/-- A key string that is not empty, and in byte mode all scalar values, gives material that is not empty. -/
theorem extractMaterial_ne_nil (hk : s.slotOk s.keySel.toNat) (hpos : 0 < (s.keyLenOf s.keySel.toNat).toNat)
    (hsc : m = .byte → ∀ j < (s.keyLenOf s.keySel.toNat).toNat, isScalar (s.keyWord s.keySel.toNat j).toNat = true) :
    ∃ mat, s.extractMaterial m = .ok mat ∧ mat ≠ [] := by
  cases m with
  | cp => exact ⟨_, extractMaterial_cp hk, keyCps_ne_nil hpos⟩
  | byte =>
    obtain ⟨hutf, -⟩ := utf8_ok (forall_keyCps.mpr (hsc rfl))
    exact ⟨_, (extractMaterial_byte hk).trans hutf, utf8_ne_nil hutf (keyCps_ne_nil hpos)⟩

theorem extractResult_of_material_error {e : ErrCode} (h : s.extractMaterial m = .error e) :
    s.extractResult m = .error e := by rw [extractResult, h, bind_error]

/-- The checks of EXTRACT once it has its material (spec R110). -/
theorem extractResult_of_material {mat : Units} (h : s.extractMaterial m = .ok mat) : s.extractResult m =
    if mat.length = 0 then .error .keyEmpty
    else if s.params.obufDepth < s.arg1.toNat then .error .capacityOut
    else extractUnits mat s.arg0.toNat s.arg1.toNat := by rw [extractResult, h, bind_ok]

end State

/-- Settles O33: the material passes both checks of `State.extractResult_of_material`. -/
theorem extractWritesTheWrappedSlice : Obligations.ExtractWritesTheWrappedSlice := by
  unfold Obligations.ExtractWritesTheWrappedSlice
  intro s m mat hk hmat hpos hfit
  have hm : s.extractMaterial m = .ok mat := by
    rcases hmat with ⟨rfl, rfl⟩ | ⟨rfl, hutf⟩
    · exact State.extractMaterial_cp hk
    · exact (State.extractMaterial_byte hk).trans hutf
  refine exec_of_result_ok rfl ?_ (by simpa using hfit)
  rw [outputResult, State.extractResult_of_material hm, if_neg (Nat.pos_iff_ne_zero.mp hpos),
    if_neg (Nat.not_lt.mpr hfit), extractUnits_ok (List.length_pos_iff.mp hpos)]

/-- Settles O34: the slot and the text fail while the material is read, the other two checks after it. -/
theorem extractReportsTheFirstFailingCheck : Obligations.ExtractReportsTheFirstFailingCheck := by
  unfold Obligations.ExtractReportsTheFirstFailingCheck
  intro s m
  refine ⟨fun hk => exec_of_result_error rfl ?_, fun hk => ⟨?_, fun h0 => exec_of_result_error rfl ?_,
    fun hpos hfull hsc => exec_of_result_error rfl ?_⟩⟩
  · exact State.extractResult_of_material_error (by rw [State.extractMaterial, State.keySlot_error hk, bind_error])
  · rintro rfl hu
    refine exec_of_result_error rfl (State.extractResult_of_material_error ?_)
    rw [State.extractMaterial_byte hk, utf8_error (State.not_scalar_keyCps hu)]
  · rw [outputResult, State.extractResult_of_material (State.extractMaterial_nil hk h0 m), if_pos List.length_nil]
  · obtain ⟨mat, hm, hne⟩ := State.extractMaterial_ne_nil hk hpos hsc
    rw [outputResult, State.extractResult_of_material hm, if_neg (mt List.length_eq_zero_iff.mp hne), if_pos hfull]

/-! ## ADD, XOR, PAD and UNPAD (spec R98 to R100, R106, R107, R111 to R114) -/

theorem isCodePoint_iff (u : Nat) : isCodePoint u = true ↔ u ≤ 0x10FFFF := decide_eq_true_iff

theorem isByte_iff (u : Nat) : isByte u = true ↔ u ≤ 0xFF := decide_eq_true_iff

/-- Settles O35: the results are `State.addResult_cp` and `State.addResult_byte`. -/
theorem addWritesThePositionSums : Obligations.AddWritesThePositionSums := by
  unfold Obligations.AddWritesThePositionSums
  refine ⟨fun u => ⟨isCodePoint_iff u, isByte_iff u⟩, fun s hl => ⟨fun hin hfit => ?_, ?_⟩⟩
  · exact exec_of_result_ok rfl (State.addResult_cp hin hl) (by simpa using hfit)
  · rintro hin out rfl hfit
    exact exec_of_result_ok rfl (State.addResult_byte hin hl) hfit

/-- Settles O36: the result is `State.xorResult_ok`. -/
theorem xorWritesThePositionXors : Obligations.XorWritesThePositionXors := by
  unfold Obligations.XorWritesThePositionXors
  intro s m hl hin hfit
  have hcheck : s.inputOk (unitCheck m) := by cases m <;> exact hin
  exact exec_of_result_ok rfl (State.xorResult_ok hcheck hl) (by simpa using hfit)

/-- Settles O37: the input in range, padded, or with its leading markers off (`unpadUnits_replicate_append`). -/
theorem padAndUnpadHandleTheMarker : Obligations.PadAndUnpadHandleTheMarker := by
  unfold Obligations.PadAndUnpadHandleTheMarker
  refine ⟨fun s hin hfit => ?_, fun s n rest hin hfit hmark hhead => ?_⟩
  · have hpad : padUnits s.inUnits = if s.ilen.toNat % 2 = 1 then 2 :: s.inUnits else s.inUnits := by
      rw [padUnits, State.inUnits_length, Config.padMark]
    rw [← hpad]
    refine exec_of_result_ok rfl ?_ (by rwa [padUnits_length, State.inUnits_length])
    rw [outputResult, State.cpIn_ok hin, map_ok]
  · refine exec_of_result_ok rfl ?_ hfit
    rw [outputResult, State.cpIn_ok hin, map_ok, hmark]
    exact congrArg Except.ok (unpadUnits_replicate_append n hhead)

/-! ## UTF-8 both ways (spec R102, R103) -/

theorem utf8_singleton {c : Nat} (h : isScalar c = true) : utf8 [c] = .ok (utf8Char c) := by
  rw [utf8_cons, if_pos h, utf8_nil, map_ok, List.append_nil]

theorem utf8_append {v w a b : Units} (hv : utf8 v = .ok a) (hw : utf8 w = .ok b) : utf8 (v ++ w) = .ok (a ++ b) := by
  obtain ⟨hsv, rfl⟩ := utf8_eq_ok hv
  obtain ⟨hsw, rfl⟩ := utf8_eq_ok hw
  rw [(utf8_ok (List.forall_mem_append.mpr ⟨hsv, hsw⟩)).1, List.flatMap_append]

/-- Decoding takes encoding back, scalar value by scalar value. -/
theorem utf8DecOpt_of_utf8 {v b : Units} (h : utf8 v = .ok b) : utf8DecOpt b = some v := by
  obtain ⟨hs, rfl⟩ := utf8_eq_ok h
  clear h
  induction v with
  | nil => rw [List.flatMap_nil, utf8DecOpt]
  | cons c cs ih =>
    obtain ⟨hc, hcs⟩ := List.forall_mem_cons.mp hs
    rw [List.flatMap_cons, utf8DecOpt_utf8Char hc, ih hcs, Option.map_some]

/-- Decoding gives nothing but a vector that encodes to its argument, by induction on the bytes not yet read. -/
theorem utf8_of_utf8DecOpt {b v : Units} (h : utf8DecOpt b = some v) : utf8 v = .ok b := by
  by_cases hb : b = []
  · subst hb
    rw [utf8DecOpt] at h
    cases h
    exact utf8_nil
  · obtain ⟨c, t, v', hc, rfl, rfl, ht, hlt⟩ := utf8DecOpt_front h hb
    rw [utf8_cons, if_pos hc, utf8_of_utf8DecOpt ht, map_ok]
termination_by b.length

theorem utf8Dec_eq_ok_iff {b v : Units} : utf8Dec b = .ok v ↔ utf8 v = .ok b := by
  have hdec : utf8Dec b = .ok v ↔ utf8DecOpt b = some v := by
    rw [utf8Dec]
    cases utf8DecOpt b <;> simp
  exact hdec.trans ⟨utf8_of_utf8DecOpt, utf8DecOpt_of_utf8⟩

/-- Settles O58: the patterns are `utf8Char_eq`, the inverse is `utf8Dec_eq_ok_iff`. -/
theorem utf8DecodingInvertsEncoding : Obligations.Utf8DecodingInvertsEncoding := by
  unfold Obligations.Utf8DecodingInvertsEncoding
  refine ⟨fun c => ⟨isScalar_iff c, fun hc => ?_⟩, fun v w a b => ⟨utf8_nil, utf8_append, ?_⟩,
    fun b v => utf8Dec_eq_ok_iff, fun b hb => ?_⟩
  · rw [utf8_singleton hc, utf8Char_eq ((isScalar_iff c).mp hc).1]
    simp only [Nat.lt_succ_iff]
  · rintro ⟨c, hc, hf⟩
    exact utf8_error fun hall => absurd (hall c hc) (by simp [hf])
  · cases hd : utf8Dec b with
    | ok v => exact absurd (utf8Dec_eq_ok_iff.mp hd) (hb v)
    | error e => rw [utf8Dec_error hd]

/-! ## The laws of the keyed arithmetic (spec R104, R109) -/

/-- The two-byte forms of R99 are the UTF-8 of 128 to 255. -/
theorem expandSum_eq_utf8Char (x y : Nat) : expandSum x y = utf8Char ((x + y) % 256) := by
  have hlt : (x + y) % 256 < 256 := Nat.mod_lt _ (by decide)
  rw [expandSum]
  generalize (x + y) % 256 = v at hlt ⊢
  rw [utf8Char_eq (by omega)]
  by_cases hascii : v < 128
  · rw [if_pos hascii, if_pos hascii]
  · rw [if_neg hascii, if_neg hascii, if_pos (show v < 2048 by omega)]
    split_ifs <;> simp only [List.cons.injEq, and_true] <;> omega

/-- Settles O59: by `expandSum_eq_utf8Char`. -/
theorem byteAddIsUtf8OfTheSum : Obligations.ByteAddIsUtf8OfTheSum := by
  unfold Obligations.ByteAddIsUtf8OfTheSum
  intro a b _ _
  have hsum : isScalar ((a + b) % 256) = true := (isScalar_iff _).mpr (by omega)
  rw [addBytes_ok (by simp), utf8_singleton hsum, ← expandSum_eq_utf8Char]
  simp

section

variable {c d : Nat} (h : d / 128 = c / 128)

include h

/-- The bounds of the scalar values are multiples of 128. -/
theorem isScalar_of_div_128_eq (hc : isScalar c = true) : isScalar d = true := by
  rw [isScalar_iff] at hc ⊢
  omega

/-- The bounds between the lengths of R102 are multiples of 128. -/
theorem utf8Char_length_of_div_128_eq : (utf8Char d).length = (utf8Char c).length := by
  rw [utf8Char_length, utf8Char_length]
  split_ifs <;> omega

end

/-- Settles O60: the mask keeps the bits above the low seven (`xor_div_128`). -/
theorem hexMaskKeepsScalarsAndLength : Obligations.HexMaskKeepsScalarsAndLength := by
  unfold Obligations.HexMaskKeepsScalarsAndLength
  intro c m hc hm
  have hdiv : (c ^^^ m) / 128 = c / 128 := xor_div_128 (Nat.lt_succ_of_le hm)
  have hmasked := isScalar_of_div_128_eq hdiv hc
  exact ⟨hmasked, _, _, utf8_singleton hc, utf8_singleton hmasked, (utf8Char_length_of_div_128_eq hdiv).symm⟩

end Sys2Proof.Machine

/-! # DIGEST, ROUND and the round functions (spec R116, R118 to R121, R123, R124) -/

namespace Sys2Proof.Machine

/-! ## The digits of a digest (spec R118) -/

/-- A list that gives two elements for each of another's: which of the two stands at each position. -/
theorem flatMap_pair_eq_map_range {α β : Type} (l : List α) (x : α) (f g : α → β) :
    (l.flatMap fun a => [f a, g a]) =
      (List.range (2 * l.length)).map fun j => if j % 2 = 0 then f (l.getD (j / 2) x) else g (l.getD (j / 2) x) := by
  induction l with
  | nil => rfl
  | cons a l ih =>
    have hrange : List.range (2 * (a :: l).length) = 0 :: 1 :: (List.range (2 * l.length)).map (· + 2) := by
      rw [List.length_cons, Nat.mul_add, Nat.add_comm, List.range_add]
      simp [List.range_succ, Nat.add_comm]
    rw [hrange, List.flatMap_cons, ih]
    simp

/-- The digit of HEX(d) at each position: of the high nibble at an even one, of the low nibble at an odd one. -/
theorem hex_eq_map_range (d : Vector Byte 32) : hex d = (List.range 64).map fun j =>
    hexDigit (if j % 2 = 0 then (d.toList.getD (j / 2) 0).toNat / 16 else (d.toList.getD (j / 2) 0).toNat % 16) := by
  have hlow : ∀ b : Byte, b.toNat &&& 0xF = b.toNat % 16 := fun b => Nat.and_two_pow_sub_one_eq_mod b.toNat 4
  rw [hex, flatMap_pair_eq_map_range d.toList 0, Vector.length_toList]
  simp only [Nat.shiftRight_eq_div_pow, hlow, apply_ite hexDigit]

/-- A slice of a hex digest repeats with period 64 (spec R121 (d)). -/
theorem hexSlice_periodic {d : Vector Byte 32} {i n : Nat} {out : Units}
    (h : extractUnits (hex d) i n = .ok out) : ∀ j < n, out.getD j 0 = out.getD (j % 64) 0 := by
  obtain ⟨-, -, hdigit⟩ := hexSlice_spec h
  intro j hj
  rw [hdigit j hj, hdigit (j % 64) ((Nat.mod_le j 64).trans_lt hj), Nat.add_mod_mod]

/-! ## The round functions by position (spec R119, R120) -/

/-- A vector put together with the values of a function, by what each position gives. -/
theorem zipWith_map_range {α : Type} {f : Nat → Nat → α} {v : Units} {g : Nat → Nat} {r : Nat → α}
    (h : ∀ j < v.length, f (v.getD j 0) (g j) = r j) :
    List.zipWith f v ((List.range v.length).map g) = (List.range v.length).map r := by
  refine List.ext_getElem (by simp) fun j hj _ => ?_
  have hv : j < v.length := by simpa using hj
  simpa [hv] using h j hv

section

variable {dg : DigestFn} {item key : Units} {i : Nat} {e : Engine}

/-- ROUND_CP by the sum at each position (spec R119). -/
theorem roundCp_of_sums (hkey : key ≠ []) {sum : Nat → Nat} {bytes : Units}
    (hsum : ∀ j < item.length, item.getD j 0 + key.getD ((i + j) % key.length) 0 = sum j)
    (hutf : utf8 ((List.range item.length).map sum) = .ok bytes) : roundCp dg item i key e =
      .ok ((List.range item.length).map fun j => (hex (dg e (toBytes bytes))).getD ((i + j) % 64) 0) :=
  roundCp_ok dg item i hkey e ((congrArg utf8 (zipWith_map_range hsum)).trans hutf)

/-- ROUND_B by the bytes of the sum at each position (spec R120). -/
theorem roundB_of_sums (hkey : key ≠ []) {sum : Nat → Units}
    (hsum : ∀ j < item.length, expandSum (item.getD j 0) (key.getD ((i + j) % key.length) 0) = sum j) :
    roundB dg item i key e = .ok ((List.range item.length).map fun j =>
      (hex (dg e (toBytes ((List.range item.length).flatMap sum)))).getD ((i + j) % 64) 0) := by
  rw [roundB_ok dg item i hkey e, zipWith_map_range hsum, List.flatMap_def]

end

/-- Settles O41: the digits by `hex_eq_map_range`, the rounds by their sums, every result as a slice of hex digits. -/
theorem roundFunctionsGiveLengthMatchedHexDigits : Obligations.RoundFunctionsGiveLengthMatchedHexDigits := by
  unfold Obligations.RoundFunctionsGiveLengthMatchedHexDigits
  refine ⟨hex_eq_map_range, fun dg item key i e hkey => ⟨fun bytes hutf => ?_, ?_⟩, fun dg item key out i e h => ?_⟩
  · exact roundCp_of_sums hkey (fun _ _ => rfl) hutf
  · exact roundB_of_sums hkey fun _ _ => rfl
  · obtain ⟨hkey, d, hslice⟩ : key ≠ [] ∧ ∃ d, extractUnits (hex d) i item.length = .ok out :=
      h.elim roundCp_eq_ok roundB_eq_ok
    obtain ⟨hlen, hrange, -⟩ := hexSlice_spec hslice
    exact ⟨hlen, hrange, hexSlice_periodic hslice, hkey⟩

/-! ## DIGEST and ROUND -/

namespace State

variable {s : State} {e : Engine} {dg : DigestFn}

theorem digestResult_raw (he : s.engineSel = .ok e) (hin : s.inputOk isByte) :
    s.digestResult dg .raw = .ok ((dg e (toBytes s.inUnits)).toList.map (·.toNat)) := by
  rw [digestResult, he, bind_ok, bytesIn_ok hin, bind_ok]

theorem digestResult_rendered (he : s.engineSel = .ok e) (hin : s.inputOk isByte) :
    s.digestResult dg .rendered = .ok (hex (dg e (toBytes s.inUnits))) := by
  rw [digestResult, he, bind_ok, bytesIn_ok hin, bind_ok]

/-- ROUND in code-point mode, by the words of IBUF and of the slot (spec R119, R124). -/
theorem roundResult_cp_ok (he : s.engineSel = .ok e) (hk : s.slotOk s.keySel.toNat) (hin : s.inputOk isScalar)
    (hpos : 0 < (s.keyLenOf s.keySel.toNat).toNat) {bytes : Units}
    (hutf : utf8 ((List.range s.ilen.toNat).map fun j => (s.ibufWord j).toNat +
      (s.keyWord s.keySel.toNat ((s.arg0.toNat + j) % (s.keyLenOf s.keySel.toNat).toNat)).toNat) = .ok bytes) :
    s.roundResult dg .cp = .ok ((List.range s.ilen.toNat).map fun j =>
      (hex (dg e (toBytes bytes))).getD ((s.arg0.toNat + j) % 64) 0) := by
  rw [roundResult_cp he hk, cpIn_ok hin, bind_ok]
  rw [← s.inUnits_length] at hutf ⊢
  exact roundCp_of_sums (keyCps_ne_nil hpos)
    (fun j hj => inUnits_add_keyCps hpos (hj.trans_eq s.inUnits_length)) hutf

/-- ROUND in byte mode, by the words of IBUF and the bytes of the key string (spec R120, R124). -/
theorem roundResult_byte_ok (he : s.engineSel = .ok e) (hk : s.slotOk s.keySel.toNat) (hin : s.inputOk isByte)
    (hpos : 0 < (s.keyLenOf s.keySel.toNat).toNat) {kb : Units} (hutf : utf8 (s.keyCps s.keySel.toNat) = .ok kb) :
    s.roundResult dg .byte = .ok ((List.range s.ilen.toNat).map fun j =>
      (hex (dg e (toBytes ((List.range s.ilen.toNat).flatMap fun j =>
        expandSum (s.ibufWord j).toNat (kb.getD ((s.arg0.toNat + j) % kb.length) 0))))).getD
          ((s.arg0.toNat + j) % 64) 0) := by
  rw [roundResult_byte he hk, bytesIn_ok hin, bind_ok, keyBytes, hutf, bind_ok, ← s.inUnits_length]
  exact roundB_of_sums (utf8_ne_nil hutf (keyCps_ne_nil hpos)) fun j hj => by
    rw [inUnits_getD s (hj.trans_eq s.inUnits_length)]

> [WHAT THE EXERCISE ASKS]
Your task is to reproduce the entries exactly, starting at the first line and ending with the line containing "Obligations.ExtractReportsTheFirstFailingCheck := by".

> [RESULT FOR THIS EXERCISE]
/-- A key string that is not empty, and in byte mode all scalar values, gives material that is not empty. -/
theorem extractMaterial_ne_nil (hk : s.slotOk s.keySel.toNat) (hpos : 0 < (s.keyLenOf s.keySel.toNat).toNat)
    (hsc : m = .byte → ∀ j < (s.keyLenOf s.keySel.toNat).toNat, isScalar (s.keyWord s.keySel.toNat j).toNat = true) :
    ∃ mat, s.extractMaterial m = .ok mat ∧ mat ≠ [] := by
  cases m with
  | cp => exact ⟨_, extractMaterial_cp hk, keyCps_ne_nil hpos⟩
  | byte =>
    obtain ⟨hutf, -⟩ := utf8_ok (forall_keyCps.mpr (hsc rfl))
    exact ⟨_, (extractMaterial_byte hk).trans hutf, utf8_ne_nil hutf (keyCps_ne_nil hpos)⟩

theorem extractResult_of_material_error {e : ErrCode} (h : s.extractMaterial m = .error e) :
    s.extractResult m = .error e := by rw [extractResult, h, bind_error]

/-- The checks of EXTRACT once it has its material (spec R110). -/
theorem extractResult_of_material {mat : Units} (h : s.extractMaterial m = .ok mat) : s.extractResult m =
    if mat.length = 0 then .error .keyEmpty
    else if s.params.obufDepth < s.arg1.toNat then .error .capacityOut
    else extractUnits mat s.arg0.toNat s.arg1.toNat := by rw [extractResult, h, bind_ok]

end State

/-- Settles O33: the material passes both checks of `State.extractResult_of_material`. -/
theorem extractWritesTheWrappedSlice : Obligations.ExtractWritesTheWrappedSlice := by
  unfold Obligations.ExtractWritesTheWrappedSlice
  intro s m mat hk hmat hpos hfit
  have hm : s.extractMaterial m = .ok mat := by
    rcases hmat with ⟨rfl, rfl⟩ | ⟨rfl, hutf⟩
    · exact State.extractMaterial_cp hk
    · exact (State.extractMaterial_byte hk).trans hutf
  refine exec_of_result_ok rfl ?_ (by simpa using hfit)
  rw [outputResult, State.extractResult_of_material hm, if_neg (Nat.pos_iff_ne_zero.mp hpos),
    if_neg (Nat.not_lt.mpr hfit), extractUnits_ok (List.length_pos_iff.mp hpos)]

/-- Settles O34: the slot and the text fail while the material is read, the other two checks after it. -/
theorem extractReportsTheFirstFailingCheck : Obligations.ExtractReportsTheFirstFailingCheck := by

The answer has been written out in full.